[Stored data]
**********

-- ==== Sys2Proof/WellFormed.lean ====
section
/-! DEFINITION. Which instruction terms an instruction word can hold (30_encoding.md R63, R64, R67). -/

namespace Sys2Proof

/-- A branch offset fits the signed 8-bit field: -128 to 127 (30_encoding.md R67). -/
def branchOffsetFits (off : Int) : Bool := decide (-128 ≤ off) && decide (off ≤ 127)

/-- A SOB offset fits the unsigned 6-bit field: 0 to 63 (30_encoding.md R67). -/
def sobOffsetFits (off : Nat) : Bool := decide (off ≤ 63)

/-- The instruction can be encoded. Modes and registers fit by their types: all 64 specifiers are legal (R66). -/
def Instr.wellFormed : Instr → Bool
  | .mov _ _ => true
  | .cmp _ _ => true
  | .add _ _ => true
  | .sub _ _ => true
  | .sob _ off => sobOffsetFits off
  | .br off => branchOffsetFits off
  | .bne off => branchOffsetFits off
  | .beq off => branchOffsetFits off
  | .asr _ => true
  | .asl _ => true
  | .halt => true

end Sys2Proof
end

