-- ==== Sys2Proof/Machine/Ops.lean ====
section
/-! DEFINITION. The shared operations: memory, the five memory primitives (20_memory.md R41 to R46), the counters
(10_state.md R31), taking a fault (60_exceptions.md R180, R181, R184), control transfer, completing a step. -/

namespace Sys2Proof.Machine

/-! ### Memory as cells (log 2) -/

/-- The canonical form: addresses strictly rising, no cell holding what an unlisted address reads as. -/
abbrev Memory.wf (m : Memory) : Prop :=
  m.Pairwise (fun a b => a.1 < b.1) ∧ ∀ c ∈ m, c.2 ≠ Config.unloadedByte

/-- The byte at an address; an unlisted one reads as `Config.unloadedByte` (10_state.md R34). -/
def Memory.readByte : Memory → Nat → Byte
  | [], _ => Config.unloadedByte
  | c :: m, a => if c.1 = a then c.2 else Memory.readByte m a

/-- Take the cell of an address out. -/
def Memory.eraseByte (m : Memory) (a : Nat) : Memory := m.filter fun c => decide (c.1 ≠ a)

/-- Put a cell in before the first cell of a higher address. -/
def Memory.insertByte : Memory → Nat → Byte → Memory
  | [], a, b => [(a, b)]
  | c :: m, a, b => if a < c.1 then (a, b) :: c :: m else c :: Memory.insertByte m a b

/-- Write one byte and keep the canonical form. -/
def Memory.writeByte (m : Memory) (a : Nat) (b : Byte) : Memory :=
  if b = Config.unloadedByte then m.eraseByte a else (m.eraseByte a).insertByte a b

/-- `M[k]`, the word at word index k (20_memory.md R40). -/
def Memory.readWord (m : Memory) (k : Nat) : Word := wordOfBytes (m.readByte (2 * k)) (m.readByte (2 * k + 1))

/-- `M[k] <- v`: the whole word and nothing else (20_memory.md R43). -/
def Memory.writeWord (m : Memory) (k : Nat) (v : Word) : Memory :=
  (m.writeByte (2 * k) (lowByte v)).writeByte (2 * k + 1) (highByte v)

/-! ### Addresses -/

/-- `idx(A) = A[15:1]`: bit 0 of an address is ignored (20_memory.md R41). -/
def wordIndex (a : Word) : Nat := (a >>> 1).toNat

/-- Whether the word an address names exists (20_memory.md R42). -/
def State.inBounds (s : State) (a : Word) : Bool := decide (wordIndex a < s.memWords)

/-- The memory word a byte address names. -/
def State.wordAt (s : State) (a : Word) : Word := s.mem.readWord (wordIndex a)

/-- "1 word" in address units (10_state.md R24, 40_operand_resolver.md R83, R87; the spec's decision D1). -/
def wordStep : Word := 2#16

/-! ### Taking a fault -/

/-- What an operation that may fault answers: a value and the state after it, or the state the fault left, in which
`status` is FAULT (00_scope.md R9: a `raise` ends the step at once, what stands before it has taken effect). -/
inductive Access (α : Type) where
  | ok (value : α) (s : State)
  | stopped (s : State)
  deriving DecidableEq, Repr

/-- Go on with the value, unless a fault has ended the step. -/
def Access.andThen {α β : Type} (x : Access α) (f : α → State → Access β) : Access β :=
  match x with
  | .ok v s => f v s
  | .stopped s => .stopped s

/-- Taking a fatal condition: `status <- FAULT(kind, info)` and nothing else. Nothing is saved, no vector is read, no mode
changes, control goes nowhere (60_exceptions.md R180, R181, R186). What the step did before stands (R184; log 3).
There is no return from it beside it: the core has no such instruction (45_halt.md R151, 60_exceptions.md R186). -/
def raiseFault (kind : FaultKind) (info : Word) (s : State) : State := s.setStatus (.fault kind info)

/-- The optional number of a fault kind (60_exceptions.md R182). -/
def faultNumber : FaultKind → Nat
  | .decode => 1
  | .bounds => 2

/-! ### Counters (10_state.md R31) -/

def countInstr (s : State) : State := s.setCounters { s.counters with instr := s.counters.instr + 1 }
def countFetch (s : State) : State := s.setCounters { s.counters with fetch := s.counters.fetch + 1 }
def countRead (s : State) : State := s.setCounters { s.counters with read := s.counters.read + 1 }
def countWrite (s : State) : State := s.setCounters { s.counters with write := s.counters.write + 1 }
def countBranch (s : State) : State := s.setCounters { s.counters with branch := s.counters.branch + 1 }
def countTaken (s : State) : State := s.setCounters { s.counters with taken := s.counters.taken + 1 }

/-! ### The memory primitives -/

/-- `MemRead(A, 2)`: the bounds check, then the word (20_memory.md R42). -/
def memRead (a : Word) (s : State) : Access Word :=
  if s.inBounds a then .ok (s.wordAt a) s else .stopped (raiseFault .bounds a s)

/-- `MemWrite(A, 2, v)`: the bounds check, then the store (20_memory.md R43). -/
def memWrite (a v : Word) (s : State) : Access Unit :=
  if s.inBounds a then .ok () (s.setMem (s.mem.writeWord (wordIndex a) v)) else .stopped (raiseFault .bounds a s)

/-- `FetchWord()`: the word at the PC, counted, the PC advanced past it at once (20_memory.md R44, 10_state.md R24). -/
def fetchWord (s : State) : Access Word :=
  (memRead s.pc s).andThen fun w t => .ok w ((countFetch t).setPc (s.pc + wordStep))

/-- `DataRead(A)` (20_memory.md R45). -/
def dataRead (a : Word) (s : State) : Access Word :=
  (memRead a s).andThen fun v t => .ok v (countRead t)

/-- `DataWrite(A, v)` (20_memory.md R46). -/
def dataWrite (a v : Word) (s : State) : Access Unit :=
  (memWrite a v s).andThen fun _ t => .ok () (countWrite t)

/-! ### Control transfer (44_branches.md R140 to R144) -/

/-- An integer displacement as a word, modulo 2^16. -/
def displacement (d : Int) : Word := BitVec.ofInt 16 d

/-- A taken branch: the PC moves by the displacement from where it stands and the branch counts as taken (R140, R144 (b):
the target is not checked here). -/
def takeBranch (d : Int) (s : State) : State := countTaken (s.setPc (s.pc + displacement d))

/-- A branch: counted whether taken or not (10_state.md R31). -/
def branchWhen (taken : Bool) (d : Int) (s : State) : State :=
  if taken then takeBranch d (countBranch s) else countBranch s

/-! ### Ending an instruction -/

/-- A handler has run to its end or a fault has ended it: either way the machine is in the state it left. -/
def finish (x : Access Unit) : Host.Outcome State Fault Refusal :=
  match x with
  | .ok _ s => .next s
  | .stopped s => .next s

/-- Whether a fault has ended the step. -/
def Status.isFault : Status → Bool
  | .fault _ _ => true
  | .running => false
  | .halted => false

/-- The last action of a step: `n_instr` counts an instruction that completed without a fault, HALT included
(41_decoder_and_loop.md R103). -/
def completeStep (s : State) : State := if s.status.isFault then s else countInstr s

/-- The same of an outcome. -/
def retire : Host.Outcome State Fault Refusal → Host.Outcome State Fault Refusal
  | .next s => .next (completeStep s)
  | .fault r => .fault r
  | .refused r => .refused r

end Sys2Proof.Machine
end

**********

• _Task item_
Every entry above must be reproduced exactly.

• _Written response_
-- ==== Sys2Proof/WellFormed.lean ====
section
/-! DEFINITION. Which instruction terms an instruction word can hold (30_encoding.md R63, R64, R67). -/

namespace Sys2Proof

/-- A branch offset fits the signed 8-bit field: -128 to 127 (30_encoding.md R67). -/
def branchOffsetFits (off : Int) : Bool := decide (-128 ≤ off) && decide (off ≤ 127)

/-- A SOB offset fits the unsigned 6-bit field: 0 to 63 (30_encoding.md R67). -/
def sobOffsetFits (off : Nat) : Bool := decide (off ≤ 63)

/-- The instruction can be encoded. Modes and registers fit by their types: all 64 specifiers are legal (R66). -/
def Instr.wellFormed : Instr → Bool
  | .mov _ _ => true
  | .cmp _ _ => true
  | .add _ _ => true
  | .sub _ _ => true
  | .sob _ off => sobOffsetFits off
  | .br off => branchOffsetFits off
  | .bne off => branchOffsetFits off
  | .beq off => branchOffsetFits off
  | .asr _ => true
  | .asl _ => true
  | .halt => true

end Sys2Proof
end

-- ==== Sys2Proof/Machine/Ops.lean ====
section
/-! DEFINITION. The shared operations: memory, the five memory primitives (20_memory.md R41 to R46), the counters
(10_state.md R31), taking a fault (60_exceptions.md R180, R181, R184), control transfer, completing a step. -/

namespace Sys2Proof.Machine

/-! ### Memory as cells (log 2) -/

/-- The canonical form: addresses strictly rising, no cell holding what an unlisted address reads as. -/
abbrev Memory.wf (m : Memory) : Prop :=
  m.Pairwise (fun a b => a.1 < b.1) ∧ ∀ c ∈ m, c.2 ≠ Config.unloadedByte

/-- The byte at an address; an unlisted one reads as `Config.unloadedByte` (10_state.md R34). -/
def Memory.readByte : Memory → Nat → Byte
  | [], _ => Config.unloadedByte
  | c :: m, a => if c.1 = a then c.2 else Memory.readByte m a

/-- Take the cell of an address out. -/
def Memory.eraseByte (m : Memory) (a : Nat) : Memory := m.filter fun c => decide (c.1 ≠ a)

/-- Put a cell in before the first cell of a higher address. -/
def Memory.insertByte : Memory → Nat → Byte → Memory
  | [], a, b => [(a, b)]
  | c :: m, a, b => if a < c.1 then (a, b) :: c :: m else c :: Memory.insertByte m a b

/-- Write one byte and keep the canonical form. -/
def Memory.writeByte (m : Memory) (a : Nat) (b : Byte) : Memory :=
  if b = Config.unloadedByte then m.eraseByte a else (m.eraseByte a).insertByte a b

/-- `M[k]`, the word at word index k (20_memory.md R40). -/
def Memory.readWord (m : Memory) (k : Nat) : Word := wordOfBytes (m.readByte (2 * k)) (m.readByte (2 * k + 1))

/-- `M[k] <- v`: the whole word and nothing else (20_memory.md R43). -/
def Memory.writeWord (m : Memory) (k : Nat) (v : Word) : Memory :=
  (m.writeByte (2 * k) (lowByte v)).writeByte (2 * k + 1) (highByte v)

/-! ### Addresses -/

/-- `idx(A) = A[15:1]`: bit 0 of an address is ignored (20_memory.md R41). -/
def wordIndex (a : Word) : Nat := (a >>> 1).toNat

/-- Whether the word an address names exists (20_memory.md R42). -/
def State.inBounds (s : State) (a : Word) : Bool := decide (wordIndex a < s.memWords)

/-- The memory word a byte address names. -/
def State.wordAt (s : State) (a : Word) : Word := s.mem.readWord (wordIndex a)

/-- "1 word" in address units (10_state.md R24, 40_operand_resolver.md R83, R87; the spec's decision D1). -/
def wordStep : Word := 2#16

/-! ### Taking a fault -/

/-- What an operation that may fault answers: a value and the state after it, or the state the fault left, in which
`status` is FAULT (00_scope.md R9: a `raise` ends the step at once, what stands before it has taken effect). -/
inductive Access (α : Type) where
  | ok (value : α) (s : State)
  | stopped (s : State)
  deriving DecidableEq, Repr

/-- Go on with the value, unless a fault has ended the step. -/
def Access.andThen {α β : Type} (x : Access α) (f : α → State → Access β) : Access β :=
  match x with
  | .ok v s => f v s
  | .stopped s => .stopped s

/-- Taking a fatal condition: `status <- FAULT(kind, info)` and nothing else. Nothing is saved, no vector is read, no mode
changes, control goes nowhere (60_exceptions.md R180, R181, R186). What the step did before stands (R184; log 3).
There is no return from it beside it: the core has no such instruction (45_halt.md R151, 60_exceptions.md R186). -/
def raiseFault (kind : FaultKind) (info : Word) (s : State) : State := s.setStatus (.fault kind info)

/-- The optional number of a fault kind (60_exceptions.md R182). -/
def faultNumber : FaultKind → Nat
  | .decode => 1
  | .bounds => 2

/-! ### Counters (10_state.md R31) -/

def countInstr (s : State) : State := s.setCounters { s.counters with instr := s.counters.instr + 1 }
def countFetch (s : State) : State := s.setCounters { s.counters with fetch := s.counters.fetch + 1 }
def countRead (s : State) : State := s.setCounters { s.counters with read := s.counters.read + 1 }
def countWrite (s : State) : State := s.setCounters { s.counters with write := s.counters.write + 1 }
def countBranch (s : State) : State := s.setCounters { s.counters with branch := s.counters.branch + 1 }
def countTaken (s : State) : State := s.setCounters { s.counters with taken := s.counters.taken + 1 }

/-! ### The memory primitives -/

/-- `MemRead(A, 2)`: the bounds check, then the word (20_memory.md R42). -/
def memRead (a : Word) (s : State) : Access Word :=
  if s.inBounds a then .ok (s.wordAt a) s else .stopped (raiseFault .bounds a s)

/-- `MemWrite(A, 2, v)`: the bounds check, then the store (20_memory.md R43). -/
def memWrite (a v : Word) (s : State) : Access Unit :=
  if s.inBounds a then .ok () (s.setMem (s.mem.writeWord (wordIndex a) v)) else .stopped (raiseFault .bounds a s)

/-- `FetchWord()`: the word at the PC, counted, the PC advanced past it at once (20_memory.md R44, 10_state.md R24). -/
def fetchWord (s : State) : Access Word :=
  (memRead s.pc s).andThen fun w t => .ok w ((countFetch t).setPc (s.pc + wordStep))

/-- `DataRead(A)` (20_memory.md R45). -/
def dataRead (a : Word) (s : State) : Access Word :=
  (memRead a s).andThen fun v t => .ok v (countRead t)

/-- `DataWrite(A, v)` (20_memory.md R46). -/
def dataWrite (a v : Word) (s : State) : Access Unit :=
  (memWrite a v s).andThen fun _ t => .ok () (countWrite t)

/-! ### Control transfer (44_branches.md R140 to R144) -/

/-- An integer displacement as a word, modulo 2^16. -/
def displacement (d : Int) : Word := BitVec.ofInt 16 d

/-- A taken branch: the PC moves by the displacement from where it stands and the branch counts as taken (R140, R144 (b):
the target is not checked here). -/
def takeBranch (d : Int) (s : State) : State := countTaken (s.setPc (s.pc + displacement d))

/-- A branch: counted whether taken or not (10_state.md R31). -/
def branchWhen (taken : Bool) (d : Int) (s : State) : State :=
  if taken then takeBranch d (countBranch s) else countBranch s

/-! ### Ending an instruction -/

/-- A handler has run to its end or a fault has ended it: either way the machine is in the state it left. -/
def finish (x : Access Unit) : Host.Outcome State Fault Refusal :=
  match x with
  | .ok _ s => .next s
  | .stopped s => .next s

/-- Whether a fault has ended the step. -/
def Status.isFault : Status → Bool
  | .fault _ _ => true
  | .running => false
  | .halted => false

/-- The last action of a step: `n_instr` counts an instruction that completed without a fault, HALT included
(41_decoder_and_loop.md R103). -/
def completeStep (s : State) : State := if s.status.isFault then s else countInstr s

/-- The same of an outcome. -/
def retire : Host.Outcome State Fault Refusal → Host.Outcome State Fault Refusal
  | .next s => .next (completeStep s)
  | .fault r => .fault r
  | .refused r => .refused r

end Sys2Proof.Machine
end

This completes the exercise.